* Activity: Starting with the line that contains "-- ==== Sys2Proof/Machine/LinkCommands.lean" and stopping after the line that contains "onBlock (request 0x03#8", return each line below exactly as written, with no others.

*** Opening Entries supplied ***

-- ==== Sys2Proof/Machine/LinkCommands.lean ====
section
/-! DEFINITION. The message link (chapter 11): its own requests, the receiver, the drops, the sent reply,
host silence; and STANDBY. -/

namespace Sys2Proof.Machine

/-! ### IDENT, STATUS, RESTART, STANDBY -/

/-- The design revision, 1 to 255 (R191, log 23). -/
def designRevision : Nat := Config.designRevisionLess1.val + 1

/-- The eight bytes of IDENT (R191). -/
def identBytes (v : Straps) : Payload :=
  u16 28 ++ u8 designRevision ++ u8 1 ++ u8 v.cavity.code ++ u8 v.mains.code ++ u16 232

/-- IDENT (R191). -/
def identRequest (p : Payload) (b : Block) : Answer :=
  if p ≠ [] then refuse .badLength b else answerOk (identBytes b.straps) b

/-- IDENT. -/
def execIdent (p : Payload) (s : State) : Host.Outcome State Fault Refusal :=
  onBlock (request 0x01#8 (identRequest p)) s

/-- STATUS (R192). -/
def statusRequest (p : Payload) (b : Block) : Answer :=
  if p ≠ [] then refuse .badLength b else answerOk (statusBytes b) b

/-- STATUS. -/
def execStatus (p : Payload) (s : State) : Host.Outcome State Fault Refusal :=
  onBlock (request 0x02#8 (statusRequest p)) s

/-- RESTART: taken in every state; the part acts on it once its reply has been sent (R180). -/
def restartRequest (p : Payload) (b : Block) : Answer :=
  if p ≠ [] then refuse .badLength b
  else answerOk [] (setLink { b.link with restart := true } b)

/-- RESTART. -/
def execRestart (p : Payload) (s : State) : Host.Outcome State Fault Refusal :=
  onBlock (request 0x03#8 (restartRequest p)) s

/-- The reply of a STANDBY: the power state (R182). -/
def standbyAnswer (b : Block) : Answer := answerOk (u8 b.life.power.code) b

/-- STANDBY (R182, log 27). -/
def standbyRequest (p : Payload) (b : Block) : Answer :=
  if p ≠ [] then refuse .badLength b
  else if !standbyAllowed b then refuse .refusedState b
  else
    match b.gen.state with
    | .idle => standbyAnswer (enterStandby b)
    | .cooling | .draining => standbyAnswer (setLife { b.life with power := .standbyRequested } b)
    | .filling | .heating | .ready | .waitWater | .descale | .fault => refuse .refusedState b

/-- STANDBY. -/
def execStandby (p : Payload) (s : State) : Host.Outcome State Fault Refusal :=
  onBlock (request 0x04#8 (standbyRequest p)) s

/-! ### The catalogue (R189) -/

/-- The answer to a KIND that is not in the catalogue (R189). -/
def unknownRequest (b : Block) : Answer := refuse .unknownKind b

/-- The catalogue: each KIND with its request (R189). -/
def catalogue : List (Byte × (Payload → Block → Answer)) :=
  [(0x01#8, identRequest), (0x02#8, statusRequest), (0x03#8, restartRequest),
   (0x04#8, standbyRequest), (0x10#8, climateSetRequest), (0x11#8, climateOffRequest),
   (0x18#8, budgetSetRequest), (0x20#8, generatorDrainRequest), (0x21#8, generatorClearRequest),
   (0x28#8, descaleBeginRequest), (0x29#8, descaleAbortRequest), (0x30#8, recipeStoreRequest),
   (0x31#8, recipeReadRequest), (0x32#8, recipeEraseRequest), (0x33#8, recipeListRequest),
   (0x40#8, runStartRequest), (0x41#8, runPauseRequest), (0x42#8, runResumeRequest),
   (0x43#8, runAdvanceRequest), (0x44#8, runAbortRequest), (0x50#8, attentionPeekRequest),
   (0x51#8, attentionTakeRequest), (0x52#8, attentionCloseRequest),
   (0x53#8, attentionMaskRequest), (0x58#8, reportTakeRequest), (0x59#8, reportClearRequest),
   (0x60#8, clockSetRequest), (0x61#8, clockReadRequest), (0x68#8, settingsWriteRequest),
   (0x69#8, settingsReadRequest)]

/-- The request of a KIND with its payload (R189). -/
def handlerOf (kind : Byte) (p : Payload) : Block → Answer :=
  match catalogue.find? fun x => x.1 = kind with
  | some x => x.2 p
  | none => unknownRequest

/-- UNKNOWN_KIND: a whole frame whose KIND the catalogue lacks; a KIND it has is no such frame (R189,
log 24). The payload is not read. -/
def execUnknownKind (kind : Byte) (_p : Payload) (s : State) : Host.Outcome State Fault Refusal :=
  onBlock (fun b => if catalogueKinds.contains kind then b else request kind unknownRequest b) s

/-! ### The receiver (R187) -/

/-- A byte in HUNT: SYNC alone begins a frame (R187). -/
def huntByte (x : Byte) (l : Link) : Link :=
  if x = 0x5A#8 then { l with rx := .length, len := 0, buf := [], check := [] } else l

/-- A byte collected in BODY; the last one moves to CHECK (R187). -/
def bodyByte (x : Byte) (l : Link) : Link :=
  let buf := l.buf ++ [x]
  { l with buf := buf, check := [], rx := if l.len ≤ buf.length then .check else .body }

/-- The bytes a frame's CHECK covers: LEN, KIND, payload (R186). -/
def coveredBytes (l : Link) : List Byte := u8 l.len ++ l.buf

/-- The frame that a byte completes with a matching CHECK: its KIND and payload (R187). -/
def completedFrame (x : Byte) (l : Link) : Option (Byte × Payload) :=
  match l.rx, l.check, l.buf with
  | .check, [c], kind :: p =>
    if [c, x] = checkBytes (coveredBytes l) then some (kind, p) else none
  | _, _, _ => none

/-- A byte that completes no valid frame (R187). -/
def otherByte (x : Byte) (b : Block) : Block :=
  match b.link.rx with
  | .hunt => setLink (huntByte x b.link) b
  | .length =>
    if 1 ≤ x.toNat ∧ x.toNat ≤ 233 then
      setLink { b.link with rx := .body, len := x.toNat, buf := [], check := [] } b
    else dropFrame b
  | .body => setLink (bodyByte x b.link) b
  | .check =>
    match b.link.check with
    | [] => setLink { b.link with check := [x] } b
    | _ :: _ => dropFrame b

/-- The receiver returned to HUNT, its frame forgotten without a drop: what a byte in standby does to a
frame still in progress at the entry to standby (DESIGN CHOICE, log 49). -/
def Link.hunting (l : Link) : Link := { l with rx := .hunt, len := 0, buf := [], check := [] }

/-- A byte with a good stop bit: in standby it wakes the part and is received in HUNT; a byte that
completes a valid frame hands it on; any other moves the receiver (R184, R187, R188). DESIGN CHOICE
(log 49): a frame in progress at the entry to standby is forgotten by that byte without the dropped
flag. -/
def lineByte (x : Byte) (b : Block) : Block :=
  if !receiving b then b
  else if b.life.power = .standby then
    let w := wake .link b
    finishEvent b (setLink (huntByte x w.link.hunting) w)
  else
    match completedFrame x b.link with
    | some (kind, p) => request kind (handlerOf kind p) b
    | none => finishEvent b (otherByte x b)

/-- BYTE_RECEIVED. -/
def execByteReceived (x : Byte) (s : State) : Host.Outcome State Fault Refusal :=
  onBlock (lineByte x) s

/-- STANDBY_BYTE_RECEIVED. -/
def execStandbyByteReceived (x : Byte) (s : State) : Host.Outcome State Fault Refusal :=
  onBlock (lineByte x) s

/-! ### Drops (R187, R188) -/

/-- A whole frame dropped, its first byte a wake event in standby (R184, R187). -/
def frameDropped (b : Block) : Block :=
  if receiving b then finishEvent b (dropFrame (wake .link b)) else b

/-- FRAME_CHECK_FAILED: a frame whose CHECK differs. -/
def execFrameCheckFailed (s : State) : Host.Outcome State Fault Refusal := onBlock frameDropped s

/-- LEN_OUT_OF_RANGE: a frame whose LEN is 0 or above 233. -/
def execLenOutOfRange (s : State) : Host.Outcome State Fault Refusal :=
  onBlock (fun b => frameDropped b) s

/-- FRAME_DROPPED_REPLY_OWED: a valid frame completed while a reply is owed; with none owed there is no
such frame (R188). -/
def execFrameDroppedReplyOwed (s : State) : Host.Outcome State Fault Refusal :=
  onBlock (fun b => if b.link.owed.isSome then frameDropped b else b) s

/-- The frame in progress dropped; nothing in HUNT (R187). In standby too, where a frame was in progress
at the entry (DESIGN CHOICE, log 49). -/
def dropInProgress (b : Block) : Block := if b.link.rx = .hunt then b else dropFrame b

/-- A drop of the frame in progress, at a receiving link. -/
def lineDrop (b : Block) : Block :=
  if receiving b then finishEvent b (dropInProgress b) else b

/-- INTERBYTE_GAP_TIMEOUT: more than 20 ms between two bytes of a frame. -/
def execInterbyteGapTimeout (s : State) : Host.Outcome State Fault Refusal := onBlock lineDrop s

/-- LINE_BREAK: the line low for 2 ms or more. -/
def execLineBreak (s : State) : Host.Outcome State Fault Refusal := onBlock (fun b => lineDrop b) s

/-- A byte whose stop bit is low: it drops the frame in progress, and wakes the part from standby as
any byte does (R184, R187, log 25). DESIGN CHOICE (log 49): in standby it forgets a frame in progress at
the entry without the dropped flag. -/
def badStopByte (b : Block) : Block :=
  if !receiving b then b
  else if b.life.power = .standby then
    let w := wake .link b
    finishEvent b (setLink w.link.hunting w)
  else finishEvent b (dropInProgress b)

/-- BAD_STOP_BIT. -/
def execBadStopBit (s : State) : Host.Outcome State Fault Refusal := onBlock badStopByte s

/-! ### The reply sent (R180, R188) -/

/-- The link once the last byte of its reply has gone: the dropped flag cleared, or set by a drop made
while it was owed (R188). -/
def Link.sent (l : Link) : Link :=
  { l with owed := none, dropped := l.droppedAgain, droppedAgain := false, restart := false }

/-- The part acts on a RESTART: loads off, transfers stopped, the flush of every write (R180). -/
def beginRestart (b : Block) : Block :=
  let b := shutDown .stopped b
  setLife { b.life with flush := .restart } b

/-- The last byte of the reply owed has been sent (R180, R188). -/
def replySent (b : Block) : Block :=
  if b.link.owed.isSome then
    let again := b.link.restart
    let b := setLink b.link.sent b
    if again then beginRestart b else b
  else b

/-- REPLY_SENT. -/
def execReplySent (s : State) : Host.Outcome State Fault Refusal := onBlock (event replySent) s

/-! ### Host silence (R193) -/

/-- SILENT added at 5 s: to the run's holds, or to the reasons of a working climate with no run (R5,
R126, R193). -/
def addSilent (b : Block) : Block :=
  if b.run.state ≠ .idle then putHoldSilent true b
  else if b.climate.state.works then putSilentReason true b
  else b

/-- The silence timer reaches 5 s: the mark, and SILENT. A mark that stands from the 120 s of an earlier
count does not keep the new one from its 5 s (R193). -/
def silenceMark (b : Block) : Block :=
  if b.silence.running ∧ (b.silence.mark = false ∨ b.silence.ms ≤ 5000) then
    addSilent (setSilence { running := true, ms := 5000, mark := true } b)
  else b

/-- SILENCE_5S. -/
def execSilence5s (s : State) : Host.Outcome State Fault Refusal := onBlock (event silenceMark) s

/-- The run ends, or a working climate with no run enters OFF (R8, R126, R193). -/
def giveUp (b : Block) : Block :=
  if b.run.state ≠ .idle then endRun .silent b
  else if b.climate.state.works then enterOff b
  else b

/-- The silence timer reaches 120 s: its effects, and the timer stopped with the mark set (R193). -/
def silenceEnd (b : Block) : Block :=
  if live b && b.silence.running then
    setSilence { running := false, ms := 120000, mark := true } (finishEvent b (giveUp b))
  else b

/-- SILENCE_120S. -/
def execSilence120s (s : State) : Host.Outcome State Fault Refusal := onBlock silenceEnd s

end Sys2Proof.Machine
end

*** Closing Entries supplied ***
*** Opening Entries supplied ***

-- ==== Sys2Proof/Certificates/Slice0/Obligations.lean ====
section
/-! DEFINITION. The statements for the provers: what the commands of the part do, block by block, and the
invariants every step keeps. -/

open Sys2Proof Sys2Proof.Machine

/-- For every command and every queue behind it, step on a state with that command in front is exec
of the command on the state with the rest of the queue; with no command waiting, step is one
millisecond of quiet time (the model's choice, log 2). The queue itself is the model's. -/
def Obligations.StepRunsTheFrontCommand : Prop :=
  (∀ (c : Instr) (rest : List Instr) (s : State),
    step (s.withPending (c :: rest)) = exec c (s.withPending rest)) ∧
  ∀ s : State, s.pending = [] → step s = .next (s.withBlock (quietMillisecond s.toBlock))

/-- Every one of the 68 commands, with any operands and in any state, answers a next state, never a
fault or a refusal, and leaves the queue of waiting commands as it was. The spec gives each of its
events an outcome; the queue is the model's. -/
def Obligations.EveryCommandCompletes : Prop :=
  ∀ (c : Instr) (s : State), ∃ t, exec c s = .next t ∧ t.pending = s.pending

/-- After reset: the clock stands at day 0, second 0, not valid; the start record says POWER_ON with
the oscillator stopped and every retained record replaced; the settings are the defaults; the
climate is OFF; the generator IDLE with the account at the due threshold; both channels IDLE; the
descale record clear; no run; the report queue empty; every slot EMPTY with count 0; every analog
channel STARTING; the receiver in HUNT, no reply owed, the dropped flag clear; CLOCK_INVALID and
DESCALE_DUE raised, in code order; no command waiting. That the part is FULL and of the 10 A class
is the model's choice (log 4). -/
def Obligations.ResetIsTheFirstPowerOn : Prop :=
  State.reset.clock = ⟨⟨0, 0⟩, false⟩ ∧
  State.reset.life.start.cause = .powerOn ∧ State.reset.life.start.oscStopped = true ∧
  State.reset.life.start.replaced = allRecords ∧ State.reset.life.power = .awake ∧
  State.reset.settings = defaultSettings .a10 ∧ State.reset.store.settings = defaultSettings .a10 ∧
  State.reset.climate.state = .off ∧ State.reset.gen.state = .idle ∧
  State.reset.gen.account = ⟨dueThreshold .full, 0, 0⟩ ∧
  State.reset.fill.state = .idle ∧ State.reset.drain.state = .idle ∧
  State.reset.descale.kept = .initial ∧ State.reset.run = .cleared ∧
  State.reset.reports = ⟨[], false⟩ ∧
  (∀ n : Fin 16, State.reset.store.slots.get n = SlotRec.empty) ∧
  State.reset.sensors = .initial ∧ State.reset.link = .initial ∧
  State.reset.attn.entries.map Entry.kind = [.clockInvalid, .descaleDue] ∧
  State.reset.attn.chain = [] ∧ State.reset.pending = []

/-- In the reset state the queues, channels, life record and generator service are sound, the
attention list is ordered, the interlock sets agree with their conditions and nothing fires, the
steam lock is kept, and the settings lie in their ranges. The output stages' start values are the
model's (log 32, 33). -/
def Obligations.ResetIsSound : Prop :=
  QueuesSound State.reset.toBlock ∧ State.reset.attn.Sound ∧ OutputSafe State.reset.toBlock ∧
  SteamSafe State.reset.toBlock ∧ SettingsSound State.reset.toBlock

*** Closing Entries supplied ***

* Expected answer:
-- ==== Sys2Proof/Machine/LinkCommands.lean ====
section
/-! DEFINITION. The message link (chapter 11): its own requests, the receiver, the drops, the sent reply,
host silence; and STANDBY. -/

namespace Sys2Proof.Machine

/-! ### IDENT, STATUS, RESTART, STANDBY -/

/-- The design revision, 1 to 255 (R191, log 23). -/
def designRevision : Nat := Config.designRevisionLess1.val + 1

/-- The eight bytes of IDENT (R191). -/
def identBytes (v : Straps) : Payload :=
  u16 28 ++ u8 designRevision ++ u8 1 ++ u8 v.cavity.code ++ u8 v.mains.code ++ u16 232

/-- IDENT (R191). -/
def identRequest (p : Payload) (b : Block) : Answer :=
  if p ≠ [] then refuse .badLength b else answerOk (identBytes b.straps) b

/-- IDENT. -/
def execIdent (p : Payload) (s : State) : Host.Outcome State Fault Refusal :=
  onBlock (request 0x01#8 (identRequest p)) s

/-- STATUS (R192). -/
def statusRequest (p : Payload) (b : Block) : Answer :=
  if p ≠ [] then refuse .badLength b else answerOk (statusBytes b) b

/-- STATUS. -/
def execStatus (p : Payload) (s : State) : Host.Outcome State Fault Refusal :=
  onBlock (request 0x02#8 (statusRequest p)) s

/-- RESTART: taken in every state; the part acts on it once its reply has been sent (R180). -/
def restartRequest (p : Payload) (b : Block) : Answer :=
  if p ≠ [] then refuse .badLength b
  else answerOk [] (setLink { b.link with restart := true } b)

/-- RESTART. -/
def execRestart (p : Payload) (s : State) : Host.Outcome State Fault Refusal :=
  onBlock (request 0x03#8 (restartRequest p)) s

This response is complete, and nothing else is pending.